* **DATA PROVIDED**
..............................

-- ==== Sys2Proof/Machine/Dispatch.lean ====
section
/-! DEFINITION. exec: one arm per operation of the block, each one direct call of its meaning (60_exceptions.md R246). -/

namespace Sys2Proof.Machine

def exec (i : Instr) (s : State) : Host.Outcome State Fault Refusal :=
  match i with
  | .observe sw raw => Sys2Proof.Machine.execObserve sw raw s
  | .scanRow row => Sys2Proof.Machine.execScanRow row s
  | .assemble row mask => Sys2Proof.Machine.execAssemble row mask s
  | .resolve layer letter => Sys2Proof.Machine.execResolve layer letter s
  | .resolveSpecial key layer => Sys2Proof.Machine.execResolveSpecial key layer s
  | .emit => Sys2Proof.Machine.execEmit s
  | .commit => Sys2Proof.Machine.execCommit s
  | .cycle => Sys2Proof.Machine.execCycle s

end Sys2Proof.Machine
end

..............................

* **GOAL OF THE EXERCISE**
All that should appear in the response is the run of lines from the first line of the entries through the line containing "Sys2Proof.Machine.execAssemble row mask s", copied exactly.

* **SOLVED EXERCISE**
-- ==== Sys2Proof/Machine/Dispatch.lean ====
section
/-! DEFINITION. exec: one arm per operation of the block, each one direct call of its meaning (60_exceptions.md R246). -/

namespace Sys2Proof.Machine

def exec (i : Instr) (s : State) : Host.Outcome State Fault Refusal :=
  match i with
  | .observe sw raw => Sys2Proof.Machine.execObserve sw raw s
  | .scanRow row => Sys2Proof.Machine.execScanRow row s
  | .assemble row mask => Sys2Proof.Machine.execAssemble row mask s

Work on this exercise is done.